Model Building–choosing predictors–is one of those skills in statistics that is difficult to teach. It’s hard to lay out the steps, because at each step, you have to evaluate the situation and make decisions on the next step.
If you’re running purely predictive models, and the relationships among the variables aren’t the focus, it’s much easier. Go ahead and run a stepwise regression model. Let the data give you the best prediction.
But if the point is to answer a research question that describes relationships, you’re going to have to get your hands dirty.
It’s easy to say “use theory” or “test your research question” but that ignores a lot of practical issues. Like the fact that you may have 10 different variables that all measure the same theoretical construct, and it’s not clear which one to use.
Or that you could, theoretically, make the case for all 40 demographic control variables. But when you put them all in together, all of their coefficients become nonsignificant.
So how do you do it? Like I said, it’s hard to give you step-by-step instructions because I’d need to look at the results from the each step to tell you what to do next. But here are some guidelines to keep in mind.
1. Remember that regression coefficients are marginal results.
That means that the coefficient for each predictor is the unique effect of that predictor on the response variable. It’s not the full effect unless all predictors are independent. It’s the effect after controlling for other variables in the model.
So it matters what else is in the model. Coefficients can change quite a bit, depending on what else is in the model.
If two or more predictors overlap in how they explain an outcome, that overlap won’t be reflected in either regression coefficient. It’s in the overall model F statistic and the R-squared, but not the coefficients.
2. Start with univariate descriptives and graphs.
Always, always, always start with descriptive statistics.
It will help you find any errorsthat you missed during cleaning (like the 99s you forgot to declare as missing values).
But more importantly, you have to know what you’re working with.
The first thing to do is univariate descriptives, or better yet, graphs. You’re not just looking for bell curves. You’re looking for interesting breaks in the middle of the distribution. Values with a huge number of points. Surprising values that are generally much higher or with less variation than you expected.
Once you put these variables in the model, they may behave funny. If you know what they look like going in, you’ll have a much better understanding why.
3. Next, run bivariate descriptives, again including graphs.
You also need to understand how each potential predictor relates, on its own, to the outcome and to every other predictor.
Because the regression coefficients are marginal results (see #1), knowing the bivariate relationships among variables will give you insight into why certain variable lose significance in the bigger model.
I personally find that in addition to correlations or crosstabs, scatterplots of the relationship are extremely informative. This is where you can see if linear relationships are plausible or if you need to deal with nonlinearity in some way.
4. Think about predictors in sets.
In many of the models I’ve been working with recently, the predictors were in theoretically distinct sets. By building the models within those sets first, we were able to see how related variables worked together and then what happened once we put them together.

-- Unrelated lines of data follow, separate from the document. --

theorem scalarInRange_iff {v : Int} : scalarInRange v = true ↔ -(2 ^ 63) ≤ v ∧ v < 2 ^ 63 := by
  simp [scalarInRange]

/-- `signed(S)` is a 64-bit two's-complement integer (R54). -/
theorem scalarInRange_signedScalar (sc : Scalar) : scalarInRange (signedScalar sc) = true :=
  scalarInRange_iff.2 ⟨sc.le_toInt, sc.toInt_lt⟩

@[simp] theorem scalarPattern_signedScalar (sc : Scalar) : scalarPattern (signedScalar sc) = sc :=
  BitVec.ofInt_toInt

/-- An integer in range is read back from its pattern (R54, R58). -/
theorem signedScalar_scalarPattern {v : Int} (h : scalarInRange v = true) : signedScalar (scalarPattern v) = v := by
  obtain ⟨hlo, hhi⟩ := scalarInRange_iff.1 h
  exact BitVec.toInt_ofInt_eq_self (by decide) hlo hhi

theorem wellFormed_instr (op : Opcode) (d ra rb : Slot) {n : Int} (h : scalarInRange n = true) :
    (op.instr d ra rb n).wellFormed = true := by
  cases op with
  | val | shl | shr | sar => exact h
  | comp2 | sum | sub | mul => rfl

theorem decode_commandWord (op : Opcode) (d ra rb : Slot) (sc : Scalar) :
    decode (commandWord op d ra rb) sc = op.instr d ra rb (signedScalar sc) := by
  simp [decode_eq_instr]

/-- A command word is the sum of its fields (R51, R58). -/
theorem toNat_eq_fields (cw : CommandWord) :
    cw.toNat = 0x8000 * (cw.getLsbD 15).toNat + 0x1000 * (fieldOp cw).toNat + 0x100 * (fieldD cw).val +
      0x10 * (fieldRa cw).val + (fieldRb cw).val := by
  have hlt := cw.isLt
  simp only [fieldOp, fieldD, fieldRa, fieldRb, BitVec.val_toFin, BitVec.extractLsb'_toNat, Nat.shiftRight_eq_div_pow,
    BitVec.getLsbD, Nat.toNat_testBit]
  omega

/-- With the spare bit zero, a command word is put together from its own fields (R51). -/
theorem commandWord_fields {cw : CommandWord} (h : cw.getLsbD 15 = false) :
    commandWord (Opcode.ofBits (fieldOp cw)) (fieldD cw) (fieldRa cw) (fieldRb cw) = cw := by
  apply BitVec.eq_of_toNat_eq
  rw [toNat_commandWord, bits_ofBits, toNat_eq_fields cw, h]
  simp

theorem fieldOp_and (cw m : CommandWord) : fieldOp (cw &&& m) = fieldOp cw &&& fieldOp m :=
  BitVec.extractLsb'_and

theorem fieldD_and (cw m : CommandWord) : fieldD (cw &&& m) = fieldD cw &&& fieldD m := by
  rw [fieldD, BitVec.extractLsb'_and, BitVec.toFin_and]; rfl

theorem fieldRa_and (cw m : CommandWord) : fieldRa (cw &&& m) = fieldRa cw &&& fieldRa m := by
  rw [fieldRa, BitVec.extractLsb'_and, BitVec.toFin_and]; rfl

theorem fieldRb_and (cw m : CommandWord) : fieldRb (cw &&& m) = fieldRb cw &&& fieldRb m := by
  rw [fieldRb, BitVec.extractLsb'_and, BitVec.toFin_and]; rfl

/-- Masking a slot number with all ones or with zero. -/
theorem slot_and_ite (i : Slot) (keep : Bool) : i &&& (if keep then 15 else 0) = if keep then i else 0 := by
  revert i keep; decide

/-- Under a mask that clears the spare bit and keeps or clears each source field whole, a command word is put together from the
fields kept. -/
theorem commandWord_and (cw : CommandWord) {m : CommandWord} (keepRa keepRb : Bool)
    (hm : m.getLsbD 15 = false ∧ fieldOp m = BitVec.allOnes 3 ∧ fieldD m = 15 ∧
      fieldRa m = (if keepRa then 15 else 0) ∧ fieldRb m = (if keepRb then 15 else 0)) :
    commandWord (Opcode.ofBits (fieldOp cw)) (fieldD cw) (if keepRa then fieldRa cw else 0) (if keepRb then fieldRb cw else 0) =
      cw &&& m := by
  obtain ⟨hspare, hop, hd, hra, hrb⟩ := hm
  have keepD : fieldD cw &&& 15 = fieldD cw := slot_and_ite (fieldD cw) true
  have h := commandWord_fields (cw := cw &&& m) (by rw [BitVec.getLsbD_and, hspare, Bool.and_false])
  rwa [fieldOp_and, hop, BitVec.and_allOnes, fieldD_and, hd, keepD, fieldRa_and, hra, slot_and_ite, fieldRb_and, hrb,
    slot_and_ite] at h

For example, think about a model that predicts binge drinking in college students. Potential sets of variables include:
- demographics (age, year in school, socio-economic status)
- history of Mental Health (diagnoses of mental illness, family history of alcoholism)

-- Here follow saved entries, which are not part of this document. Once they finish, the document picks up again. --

-- ==== Sys2Proof/Machine/Rotate.lean ====
section
/-! DEFINITION. Rotates, shifts and bit instructions (spec 42_rotate_shift_bit.md R200 to R216). A CB instruction's first
tick is the trampoline's, which has read both bytes (R204, 45_system.md R305). One `exec` definition per row of the
opcode table. -/

namespace Sys2Proof.Machine

/-! ### Ticks of the rotate and bit classes -/

/-- RLCA, RRCA, RLA, RRA (R200 to R203). -/
def rotATicks (k : RotOp) : Ticks
  | 0, l, s =>
    let v := s.regs.a
    let r := ({ s.regs with a := rotResult k v s.regs.cf } : Regs)
    .last ((s.setRegs (r.rotAFlags k v)).advancePc 1) l
  | _, l, s => .last s l

/-- The register form of a CB instruction: c2 maps the register file (R204). -/
def cbRegTicks (f : Regs → Regs) : Ticks
  | 0, l, s => .more (s.advancePc 2) l
  | 1, l, s => .last (s.setRegs (f s.regs)) l
  | _, l, s => .last s l

/-- The read-modify-write (HL) form of a CB instruction: an internal cycle, the read, then the write and the flags
(R204). `res` is the byte written and `flags` the register file after, from the byte read. -/
def cbMemTicks (res : Regs → Byte → Byte) (flags : Regs → Byte → Regs) : Ticks
  | 0, l, s => .more (s.advancePc 2) l
  | 1, l, s => .more s l
  | 2, l, s => .more s { l with n := cpuRead s s.regs.hl }
  | 3, l, s =>
    let s' := cpuWrite s s.regs.hl (res s.regs l.n)
    .last (s'.setRegs (flags s'.regs l.n)) { l with res := res s.regs l.n }
  | _, l, s => .last s l

/-- RLC, RRC, RL, RR, SLA, SRA, SWAP, SRL r (R205 to R212). -/
def rotRTicks (k : RotOp) (r : R8) : Ticks :=
  cbRegTicks fun g => (g.rotFlags k (g.get8 r)).set8 r (rotResult k (g.get8 r) g.cf)

/-- RLC, RRC, RL, RR, SLA, SRA, SWAP, SRL (HL) (R205 to R212). -/
def rotMemHlTicks (k : RotOp) : Ticks :=
  cbMemTicks (fun g v => rotResult k v g.cf) (fun g v => g.rotFlags k v)

/-- BIT b,r (R213). -/
def bitRTicks (b : Fin 8) (r : R8) : Ticks := cbRegTicks fun g => g.bitFlags b (g.get8 r)

/-- BIT b,(HL): an internal cycle, then the read and the flags; no write cycle (R213, R204). -/
def bitMemHlTicks (b : Fin 8) : Ticks
  | 0, l, s => .more (s.advancePc 2) l
  | 1, l, s => .more s l
  | 2, l, s =>
    let n := cpuRead s s.regs.hl
    .last (s.setRegs (s.regs.bitFlags b n)) { l with n := n }
  | _, l, s => .last s l

/-- RES b,r (R214). -/
def resRTicks (b : Fin 8) (r : R8) : Ticks := cbRegTicks fun g => g.set8 r (resBit b (g.get8 r))

/-- RES b,(HL) (R214). -/
def resMemHlTicks (b : Fin 8) : Ticks := cbMemTicks (fun _ v => resBit b v) (fun g _ => g)

/-- SET b,r (R215). -/
def setRTicks (b : Fin 8) (r : R8) : Ticks := cbRegTicks fun g => g.set8 r (setBit b (g.get8 r))

/-- SET b,(HL) (R215). -/
def setMemHlTicks (b : Fin 8) : Ticks := cbMemTicks (fun _ v => setBit b v) (fun g _ => g)

/-! ### One meaning per row of the opcode table -/

/-! The rows of rule R200. -/

def execRlca (s : State) : Result := perform 0 (rotATicks .rlc) s

/-! The rows of rule R201. -/

def execRrca (s : State) : Result := perform 0 (rotATicks .rrc) s

/-! The rows of rule R202. -/

def execRla (s : State) : Result := perform 0 (rotATicks .rl) s

/-! The rows of rule R203. -/

def execRra (s : State) : Result := perform 0 (rotATicks .rr) s

/-! The rows of rule R205. -/

def execRlcB (s : State) : Result := perform 0 (rotRTicks .rlc .b) s
def execRlcC (s : State) : Result := perform 0 (rotRTicks .rlc .c) s
def execRlcD (s : State) : Result := perform 0 (rotRTicks .rlc .d) s
def execRlcE (s : State) : Result := perform 0 (rotRTicks .rlc .e) s
def execRlcH (s : State) : Result := perform 0 (rotRTicks .rlc .h) s
def execRlcL (s : State) : Result := perform 0 (rotRTicks .rlc .l) s
def execRlcMemHl (s : State) : Result := perform 0 (rotMemHlTicks .rlc) s
def execRlcA (s : State) : Result := perform 0 (rotRTicks .rlc .a) s

/-! The rows of rule R206. -/

def execRrcB (s : State) : Result := perform 0 (rotRTicks .rrc .b) s
def execRrcC (s : State) : Result := perform 0 (rotRTicks .rrc .c) s
def execRrcD (s : State) : Result := perform 0 (rotRTicks .rrc .d) s
def execRrcE (s : State) : Result := perform 0 (rotRTicks .rrc .e) s
def execRrcH (s : State) : Result := perform 0 (rotRTicks .rrc .h) s
def execRrcL (s : State) : Result := perform 0 (rotRTicks .rrc .l) s
def execRrcMemHl (s : State) : Result := perform 0 (rotMemHlTicks .rrc) s
def execRrcA (s : State) : Result := perform 0 (rotRTicks .rrc .a) s

/-! The rows of rule R207. -/

def execRlB (s : State) : Result := perform 0 (rotRTicks .rl .b) s
def execRlC (s : State) : Result := perform 0 (rotRTicks .rl .c) s
def execRlD (s : State) : Result := perform 0 (rotRTicks .rl .d) s
def execRlE (s : State) : Result := perform 0 (rotRTicks .rl .e) s
def execRlH (s : State) : Result := perform 0 (rotRTicks .rl .h) s
def execRlL (s : State) : Result := perform 0 (rotRTicks .rl .l) s
def execRlMemHl (s : State) : Result := perform 0 (rotMemHlTicks .rl) s
def execRlA (s : State) : Result := perform 0 (rotRTicks .rl .a) s

/-! The rows of rule R208. -/

def execRrB (s : State) : Result := perform 0 (rotRTicks .rr .b) s
def execRrC (s : State) : Result := perform 0 (rotRTicks .rr .c) s
def execRrD (s : State) : Result := perform 0 (rotRTicks .rr .d) s
def execRrE (s : State) : Result := perform 0 (rotRTicks .rr .e) s
def execRrH (s : State) : Result := perform 0 (rotRTicks .rr .h) s
def execRrL (s : State) : Result := perform 0 (rotRTicks .rr .l) s
def execRrMemHl (s : State) : Result := perform 0 (rotMemHlTicks .rr) s
def execRrA (s : State) : Result := perform 0 (rotRTicks .rr .a) s

/-! The rows of rule R209. -/

def execSlaB (s : State) : Result := perform 0 (rotRTicks .sla .b) s
def execSlaC (s : State) : Result := perform 0 (rotRTicks .sla .c) s
def execSlaD (s : State) : Result := perform 0 (rotRTicks .sla .d) s
def execSlaE (s : State) : Result := perform 0 (rotRTicks .sla .e) s
def execSlaH (s : State) : Result := perform 0 (rotRTicks .sla .h) s
def execSlaL (s : State) : Result := perform 0 (rotRTicks .sla .l) s
def execSlaMemHl (s : State) : Result := perform 0 (rotMemHlTicks .sla) s
def execSlaA (s : State) : Result := perform 0 (rotRTicks .sla .a) s

/-! The rows of rule R210. -/

def execSraB (s : State) : Result := perform 0 (rotRTicks .sra .b) s
def execSraC (s : State) : Result := perform 0 (rotRTicks .sra .c) s
def execSraD (s : State) : Result := perform 0 (rotRTicks .sra .d) s
def execSraE (s : State) : Result := perform 0 (rotRTicks .sra .e) s
def execSraH (s : State) : Result := perform 0 (rotRTicks .sra .h) s
def execSraL (s : State) : Result := perform 0 (rotRTicks .sra .l) s
def execSraMemHl (s : State) : Result := perform 0 (rotMemHlTicks .sra) s
def execSraA (s : State) : Result := perform 0 (rotRTicks .sra .a) s

/-! The rows of rule R211. -/

def execSwapB (s : State) : Result := perform 0 (rotRTicks .swap .b) s
def execSwapC (s : State) : Result := perform 0 (rotRTicks .swap .c) s
def execSwapD (s : State) : Result := perform 0 (rotRTicks .swap .d) s
def execSwapE (s : State) : Result := perform 0 (rotRTicks .swap .e) s
def execSwapH (s : State) : Result := perform 0 (rotRTicks .swap .h) s
def execSwapL (s : State) : Result := perform 0 (rotRTicks .swap .l) s
def execSwapMemHl (s : State) : Result := perform 0 (rotMemHlTicks .swap) s
def execSwapA (s : State) : Result := perform 0 (rotRTicks .swap .a) s

/-! The rows of rule R212. -/

def execSrlB (s : State) : Result := perform 0 (rotRTicks .srl .b) s
def execSrlC (s : State) : Result := perform 0 (rotRTicks .srl .c) s
def execSrlD (s : State) : Result := perform 0 (rotRTicks .srl .d) s
def execSrlE (s : State) : Result := perform 0 (rotRTicks .srl .e) s
def execSrlH (s : State) : Result := perform 0 (rotRTicks .srl .h) s
def execSrlL (s : State) : Result := perform 0 (rotRTicks .srl .l) s
def execSrlMemHl (s : State) : Result := perform 0 (rotMemHlTicks .srl) s
def execSrlA (s : State) : Result := perform 0 (rotRTicks .srl .a) s

/-! The rows of rule R213. -/

def execBit0B (s : State) : Result := perform 0 (bitRTicks 0 .b) s
def execBit0C (s : State) : Result := perform 0 (bitRTicks 0 .c) s
def execBit0D (s : State) : Result := perform 0 (bitRTicks 0 .d) s
def execBit0E (s : State) : Result := perform 0 (bitRTicks 0 .e) s
def execBit0H (s : State) : Result := perform 0 (bitRTicks 0 .h) s
def execBit0L (s : State) : Result := perform 0 (bitRTicks 0 .l) s
def execBit0MemHl (s : State) : Result := perform 0 (bitMemHlTicks 0) s
def execBit0A (s : State) : Result := perform 0 (bitRTicks 0 .a) s
def execBit1B (s : State) : Result := perform 0 (bitRTicks 1 .b) s
def execBit1C (s : State) : Result := perform 0 (bitRTicks 1 .c) s
def execBit1D (s : State) : Result := perform 0 (bitRTicks 1 .d) s
def execBit1E (s : State) : Result := perform 0 (bitRTicks 1 .e) s
def execBit1H (s : State) : Result := perform 0 (bitRTicks 1 .h) s
def execBit1L (s : State) : Result := perform 0 (bitRTicks 1 .l) s
def execBit1MemHl (s : State) : Result := perform 0 (bitMemHlTicks 1) s
def execBit1A (s : State) : Result := perform 0 (bitRTicks 1 .a) s
def execBit2B (s : State) : Result := perform 0 (bitRTicks 2 .b) s
def execBit2C (s : State) : Result := perform 0 (bitRTicks 2 .c) s
def execBit2D (s : State) : Result := perform 0 (bitRTicks 2 .d) s
def execBit2E (s : State) : Result := perform 0 (bitRTicks 2 .e) s
def execBit2H (s : State) : Result := perform 0 (bitRTicks 2 .h) s
def execBit2L (s : State) : Result := perform 0 (bitRTicks 2 .l) s
def execBit2MemHl (s : State) : Result := perform 0 (bitMemHlTicks 2) s
def execBit2A (s : State) : Result := perform 0 (bitRTicks 2 .a) s
def execBit3B (s : State) : Result := perform 0 (bitRTicks 3 .b) s
def execBit3C (s : State) : Result := perform 0 (bitRTicks 3 .c) s
def execBit3D (s : State) : Result := perform 0 (bitRTicks 3 .d) s
def execBit3E (s : State) : Result := perform 0 (bitRTicks 3 .e) s
def execBit3H (s : State) : Result := perform 0 (bitRTicks 3 .h) s
def execBit3L (s : State) : Result := perform 0 (bitRTicks 3 .l) s
def execBit3MemHl (s : State) : Result := perform 0 (bitMemHlTicks 3) s
def execBit3A (s : State) : Result := perform 0 (bitRTicks 3 .a) s
def execBit4B (s : State) : Result := perform 0 (bitRTicks 4 .b) s
def execBit4C (s : State) : Result := perform 0 (bitRTicks 4 .c) s
def execBit4D (s : State) : Result := perform 0 (bitRTicks 4 .d) s
def execBit4E (s : State) : Result := perform 0 (bitRTicks 4 .e) s
def execBit4H (s : State) : Result := perform 0 (bitRTicks 4 .h) s
def execBit4L (s : State) : Result := perform 0 (bitRTicks 4 .l) s
def execBit4MemHl (s : State) : Result := perform 0 (bitMemHlTicks 4) s
def execBit4A (s : State) : Result := perform 0 (bitRTicks 4 .a) s
def execBit5B (s : State) : Result := perform 0 (bitRTicks 5 .b) s
def execBit5C (s : State) : Result := perform 0 (bitRTicks 5 .c) s
def execBit5D (s : State) : Result := perform 0 (bitRTicks 5 .d) s
def execBit5E (s : State) : Result := perform 0 (bitRTicks 5 .e) s
def execBit5H (s : State) : Result := perform 0 (bitRTicks 5 .h) s
def execBit5L (s : State) : Result := perform 0 (bitRTicks 5 .l) s
def execBit5MemHl (s : State) : Result := perform 0 (bitMemHlTicks 5) s
def execBit5A (s : State) : Result := perform 0 (bitRTicks 5 .a) s
def execBit6B (s : State) : Result := perform 0 (bitRTicks 6 .b) s
def execBit6C (s : State) : Result := perform 0 (bitRTicks 6 .c) s
def execBit6D (s : State) : Result := perform 0 (bitRTicks 6 .d) s
def execBit6E (s : State) : Result := perform 0 (bitRTicks 6 .e) s
def execBit6H (s : State) : Result := perform 0 (bitRTicks 6 .h) s
def execBit6L (s : State) : Result := perform 0 (bitRTicks 6 .l) s
def execBit6MemHl (s : State) : Result := perform 0 (bitMemHlTicks 6) s
def execBit6A (s : State) : Result := perform 0 (bitRTicks 6 .a) s
def execBit7B (s : State) : Result := perform 0 (bitRTicks 7 .b) s
def execBit7C (s : State) : Result := perform 0 (bitRTicks 7 .c) s
def execBit7D (s : State) : Result := perform 0 (bitRTicks 7 .d) s
def execBit7E (s : State) : Result := perform 0 (bitRTicks 7 .e) s
def execBit7H (s : State) : Result := perform 0 (bitRTicks 7 .h) s
def execBit7L (s : State) : Result := perform 0 (bitRTicks 7 .l) s
def execBit7MemHl (s : State) : Result := perform 0 (bitMemHlTicks 7) s
def execBit7A (s : State) : Result := perform 0 (bitRTicks 7 .a) s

- current psychological health (stress, depression)
- social issues (feelings of isolation, connection to family, number of friends)
Often, the variables within a set are correlated, but not so much across sets. If you put everything in at once, it’s hard to find any relationships. It’s a big, overwhelming mess.
By building each set separately first, you can build theoretically meaningful models with a solid understanding of how the pieces fit together.
5. Model building and interpreting results go hand-in-hand.
Every model you run tells you a story. Stop and listen to it.
Look at the coefficients. Look at R-squared. Did it change? How much do coefficients change from a model with control variables to one without?
When you pause to do this, you can make better decisions on the model to run next.
6. Any variable involved in an interaction must be in the model by itself.
As you’re deciding what to leave in and what to boot from the model, it’s easy to get rid of everything that’s not significant.
And it’s usually a good idea to eliminate non-significant interactions first (the exception is if the interaction was central to the research question, and it’s important to show that it was not significant).
But if the interaction is significant, you can’t take out the terms for the component variables (the ones that make up the interaction). The interpretation of the interaction is only possible if the component term is in the model.
7. The research question is central.
Especially when you have a very large data set, it’s very easy to step off the yellow brick road and into the poppies. There are so many interesting relationships you can find (and they’re so shiny!). Months later, you’ve testing every possible predictor, categorized every which way. But you’re not making any real progress.
Keep the focus on your destination–the research question. Write it out and tape it to the wall if it helps.